/-- An effect on a tile of an instruction that has issued, which comes after the adds of the instances `after` (09 R243). -/
structure TileOp where
  after : List Nat
  act   : TileAct
  deriving DecidableEq, Repr

/-- A tile of accumulator memory (09 R226-R228): elements by entry index, generation, the gang and rank it is allocated
to, the gang and rank it is set aside for, its instances, deposits and released folds, and the effects still to come of instructions that
name it (R243). -/
structure Tile where
  elems : Cells Word
  gen   : Nat
  owner : Option (Nat × Nat)
  aside : Option (Nat × Nat)
  insts : List Inst
  deps  : List Dep
  folds : List Fold
  todo  : List TileOp
  deriving DecidableEq, Repr

/-- A placed gang (15 R316, 16 R351). `acks` are the collector's acknowledgements (19 R408), `why` what stops it:
1 pre-emption, 2 cancel, 3 halt; `deadline` the yield deadline's cycle; `pmax` PREEMPTMAX running since, for each flight.
Pools are keyed rank * 4 + slot (06 R175), barriers rank * 16 + n (06 R172). `order` is the order of placement, `ran` the
cycles spent RUNNING before `started` (20 R443); `savedT` holds a saved gang's tiles by key. -/
structure Gang where
  pid      : Nat
  launch   : Nat
  num      : Nat
  die      : Nat
  quad     : Nat
  offset   : Nat
  scratch  : Nat
  tiles    : Nat
  nflight  : Nat
  nblock   : Nat
  state    : GangState
  why      : Nat
  acks     : List StopUnit
  deadline : Option Nat
  held     : Bool
  engStop  : Bool
  pmaxAt   : Cells Nat
  bars     : Cells Bar
  pools    : Cells Nat
  order    : Nat
  ran      : Nat
  started  : Nat
  savedT   : Cells Tile
  deriving DecidableEq, Repr

/-- What a slot remembers of its issue (06 R153, 19 R414): the last flight, fragment and event name (20 R419), with the cycle, and the
REGION and the number of fragments as they stood (20 R440). -/
structure SlotCur where
  fid    : Nat
  frag   : Nat
  pc     : DWord
  seq    : Word
  cycle  : Nat
  region : Word
  frags  : Nat
  deriving DecidableEq, Repr

/-- A core (01 R8): load cache by line, the lines whose copy there has a parity error (04 R99), instruction and constant cache,
which may hold several contents of one word until it is invalidated (01 R9), TLB, beacons (key 4 b + k), trace unit and
sampler registers (20 R420, R436, R440), and each slot's last issue. -/
structure Core where
  lcache  : List (Nat × List Byte)
  parity  : List Nat
  icache  : List (Nat × DWord)
  tlb     : List TlbEntry
  bcn     : Cells DWord
  trcctl  : DWord
  trcfilt : DWord
  trchead : DWord
  trcLast : Nat
  trcN    : Nat
  trcDrop : Option Nat
  smpctl  : DWord
  smphead : Word
  smpPos  : Cells Nat
  slots   : Cells SlotCur
  deriving DecidableEq, Repr

/-- States of a queue (16 R340). -/
inductive QState where
  | idle | ready | mapped | blocked | error
  deriving DecidableEq, Repr

/-- A queue (16 R335-R342). `since` is the cycle it became READY, `mappedAt` that of its mapping; `slot` the mapper slot;
`graph` its last graph packet; `line` the key of its armed monitor line (R339); `fromGraph` names the graph whose member's
completion sent the packet at a ring index (R338); `head` is the packet that blocks the queue. `bell` is a write index that
software has written and the device has not read yet (R337); `met` that a write left the condition of a blocked wait met and
the next write to its line did not remove it (R339). -/
structure Queue where
  pid      : Nat
  ring     : DWord
  size     : Nat
  prio     : Nat
  lat      : Bool
  rdidx    : DWord
  err      : DWord
  errsize  : Nat
  r        : Word
  widx     : Word
  state    : QState
  slot     : Option Nat
  since    : Nat
  mappedAt : Nat
  graph    : Option Nat
  line     : Option Nat
  head     : List Byte
  fromGraph : Cells Nat
  bell     : Option Word
  met      : Bool
  deriving DecidableEq, Repr

/-- A die dispatcher (16 R348-R350): waiting gangs as (partition, launch, gang number), the head's pass count and since
when it has been head. -/
structure DieDisp where
  list   : List (Nat × Nat × Nat)
  pass   : Nat
  headAt : Nat
  deriving DecidableEq, Repr

/-- A collective issued at this member (17 R371, R372): its number on the communicator, kind, parameters, completion object and issuer;
`stalls` are the chunks that wait for a replay, with the address of each (17 R373), `doomed` says that a fail command has named one while the
engine was stopped for the gang, and `chunks` counts those complete at this
member (19 R414). -/
structure CollOp where
  id     : Nat
  num    : Nat
  kind   : CollKind
  par    : List Word
  obj    : DWord
  fid    : Nat
  gid    : Nat
  launch : Nat
  core   : Nat
  sup    : Bool
  pc     : DWord
  seq    : Word
  stalls : List (Nat × DWord)
  doomed : Bool := false
  begun  : Bool
  chunks : Nat
  deriving DecidableEq, Repr

/-- A barrier instance joined at this member (17 R375), with its number on the communicator; `agree` marks one that completes only after
an agreement (R376). -/
structure CbarOp where
  id  : Nat
  num : Nat
  obj : DWord
  fid : Nat
  gid : Nat
  launch : Nat
  core : Nat
  pc  : DWord
  seq : Word
  agree : Bool
  deriving DecidableEq, Repr

/-- A put issued at this member and not yet acknowledged (17 R377, R378); `doomed` says that a fail command has named it while the engine was
stopped for the gang. -/
structure PutOp where
  id     : Nat
  frag   : Nat
  par    : List Word
  obj    : DWord
  fid    : Nat
  gid    : Nat
  launch : Nat
  core   : Nat
  sup    : Bool
  pc     : DWord
  seq    : Word
  sent   : Bool
  stall  : Option DWord
  doomed : Bool := false
  deriving DecidableEq, Repr

/-- A communicator of a partition (17 R358-R361): descriptor, the trees last derived (planes) and the table version they
came from, and its open operations. `running` holds the planes of the trees that the running collective travels on, which change only when
it is disturbed (R365). `agree` marks a running agreement, `restart` the chunks that the last one restarted, in
order (R365). `collNo` and `cbarNo` number the collectives and barrier instances issued here, and `failed` holds those that another
member has ended before this one joins them: whether a barrier, number and status (R373). -/
structure Comm where
  count    : Nat
  rank     : Nat
  maxtrees : Nat
  marks    : DWord
  members  : List (Nat × Nat)
  derived  : Option (List Nat × Word)
  running  : List Nat
  colls    : List CollOp
  cbars    : List CbarOp
  puts     : List PutOp
  agree    : Bool
  restart  : List Nat
  collNo   : Nat
  cbarNo   : Nat
  failed   : List (Bool × Nat × Nat)
  deriving DecidableEq, Repr

/-- A message the package has sent: to its host or firmware, or over the fabric. -/
inductive Msg where
  /-- A read of a register window returned a value (22 R448). -/
  | register (val : DWord)
  /-- A command's completion (22 R453). -/
  | completion (status : Nat)
  /-- queue create answers the handle (16 R335). -/
  | handle (h : DWord)
  /-- attest answers its report and signature (22 R451). -/
  | report (bytes : List Byte)
  /-- A new fault record raises a fault event (04 R95). -/
  | faultEvent (pid : Nat) (block : DWord)
  /-- An isolation fault is reported to firmware (04 R77). -/
  | isolation (pid : Nat) (va : DWord)
  /-- A double fault, or a PREEMPTMAX expiry, notifies firmware (19 R399, R406). -/
  | firmware (pid : Nat) (code : Nat)
  /-- The thermal shutdown notifies the host (22 R454). -/
  | thermal
  /-- A host write into the carve-out completes with a link error (22 R449). -/
  | linkError
  /-- What a host read returned (22 R447). -/
  | hostRead (bytes : List Byte)
  /-- A packet on its way to a queue of any package (15 R330). -/
  | packet (m : PacketMsg)
  /-- An error record for another package's queue (15 R331). -/
  | bounce (m : PacketMsg) (status : Nat)
  /-- A remote write to a page whose forwarding entry is gone is refused with a status (16 R354). -/
  | refused (pa : Nat) (status : Nat)
  /-- A link-state message (17 R357). -/
  | link (l : LinkId) (up : Bool) (seq : BitVec 16)
  /-- This member has issued a collective of a kind, or joined a barrier, under a number (17 R372, R375). -/
  | joined (pid comm num : Nat) (kind : Option CollKind) (par : List Word)
  /-- This member has left, or has ended one collective or barrier instance (whether a barrier, and its number), with a status (17 R359,
  R373). -/
  | ended (pid comm : Nat) (one : Option (Bool × Nat)) (status : Nat)
  /-- A put sent to another member (17 R377). -/
  | put (rank : Nat) (p : RemotePut)
  /-- The acknowledgement of a put that arrived here (17 R378). -/
  | ack (ok : Bool) (status : Nat)
  /-- A chunk this member sent on a tree to some ranks (17 R361, R363): in stage 0 the value of its subtree, in stage 1 the result. -/
  | chunk (pid comm chunk : Nat) (stage : Bool) (tree : Nat) (ranks : List Nat) (val : List Int)
  /-- What this member tells the others in an agreement (17 R366): its table's version, the link-state messages behind it, and the chunks
  whose stage-1 mark is 3. -/
  | exchange (pid comm : Nat) (version : Word) (links : List (LinkId × Bool × BitVec 16)) (chunks : List Nat)
  /-- A scan record (19 R415). -/
  | scan (bytes : List Byte)
  /-- A write forwarded to a migrated partition's new home (16 R354). -/
  | forward (pa : Nat) (data : List Byte)
  deriving DecidableEq, Repr

/-- A translation or cache sweep under way (04 R86, R87, 22 R453): partition, one page's address, or all, or the caches;
the fragment that waits for it, if an instruction began it. -/
structure Sweep where
  id     : Nat
  pid    : Nat
  icache : Bool
  page   : Option DWord
  waiter : Option (Nat × Nat)
  deriving DecidableEq, Repr

/-- A step that a DSTEP has asked for (20 R435): the halted fragment, the fragment that waits, and where its status goes. -/
structure Stepping where
  fid    : Nat
  frag   : Nat
  byFid  : Nat
  byFrag : Nat
  dst    : Opnd
  deriving DecidableEq, Repr

/-- Snapshot registers of a unit (19 R414): four values and the cycle stamp. -/
structure Snap where
  r0    : DWord
  r1    : DWord
  r2    : DWord
  r3    : DWord
  stamp : DWord
  deriving DecidableEq, Repr

/-- A command that the host has written into a ring and that is not complete (22 R453): the ring, named by a partition whose HCMD rings
it, the row of the opcode table that serves it, and whether its sweep has begun. -/
structure Command where
  ring  : Nat
  instr : Instr
  begun : Bool
  deriving DecidableEq, Repr

/-- An event that waits for a tender core (16 R344): a QNOTIFY write of a queue, a hit of its monitor, a ring of commands that HCMD has
rung, a fault record of a partition's block, or an end or a step of a launch, graph, phase or queue, named by the row that handles it. -/
inductive Pending where
  | bell (q : Nat)
  | monitor (q : Nat)
  | ring (r : Nat)
  | record (pid block : Nat)
  | row (i : Instr)
  deriving DecidableEq, Repr

/-- What reaches the machine or happens in it beside the rows of the opcode table. -/
inductive Other where
  /-- Software writes QNOTIFY of a queue, and the device has not read it yet (16 R337). -/
  | bell (pid q : Nat) (widx : Word)
  /-- A tender core that is free takes one of the twelve oldest events and runs it to completion (16 R344). -/
  | tender (k : Nat)
  /-- The host reads a register of a window (22 R448). -/
  | readRegister (w : Window) (off : Nat)
  /-- An aligned part of an access of a store's or load's lane is performed before the rest: `k` counts the accesses of the lane, its
  primary first (04 R100, 11 R283). -/
  | part (fid op lane k part : Nat)
  /-- The host writes a command into a ring (22 R453). -/
  | command (ring : Nat) (i : Instr)
  /-- A register's lane of a counted result is written before the rest (06 R155). -/
  | land (fid id reg lane : Nat)
  /-- The instruction cache of a core takes up the word at a key (02 R39). -/
  | prefetch (core key : Nat)
  /-- A line of a core's load cache suffers a parity error (04 R99). -/
  | parityError (core line : Nat)
  /-- The next atomic performs only so many of its lanes at its issue (11 R263, log 13). -/
  | burst (lanes : Nat)
  /-- The destination of a migration removes a page's forwarding entry (16 R354). -/
  | forwardEnd (page : Nat)
  /-- A chunk's stage goes a step on at this member: its inputs have been received, or it has been forwarded (17 R364). -/
  | chunkStep (pid comm chunk : Nat) (stage : Bool) (peers : List (Nat × List Nat))
  /-- Another package has bounced a packet of this one (15 R331). -/
  | bounced (m : PacketMsg) (status : Nat)
  deriving DecidableEq, Repr

/-- Which agent moves next: a slot of a core issues, an event or command happens, something else does, or cycles pass. The
MODEL's own (log 1). -/
inductive Move where
  | slot (core slot : Nat)
  | ev (i : Instr)
  | other (o : Other)
  | idle (n : Nat)
  deriving DecidableEq, Repr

• [INSTRUCTIONS FOR THE TASK]
Only the lines of the data holding the string "answers" are wanted; copy each of them.

• [TASK OUTPUT]
  /-- queue create answers the handle (16 R335). -/
  /-- attest answers its report and signature (22 R451). -/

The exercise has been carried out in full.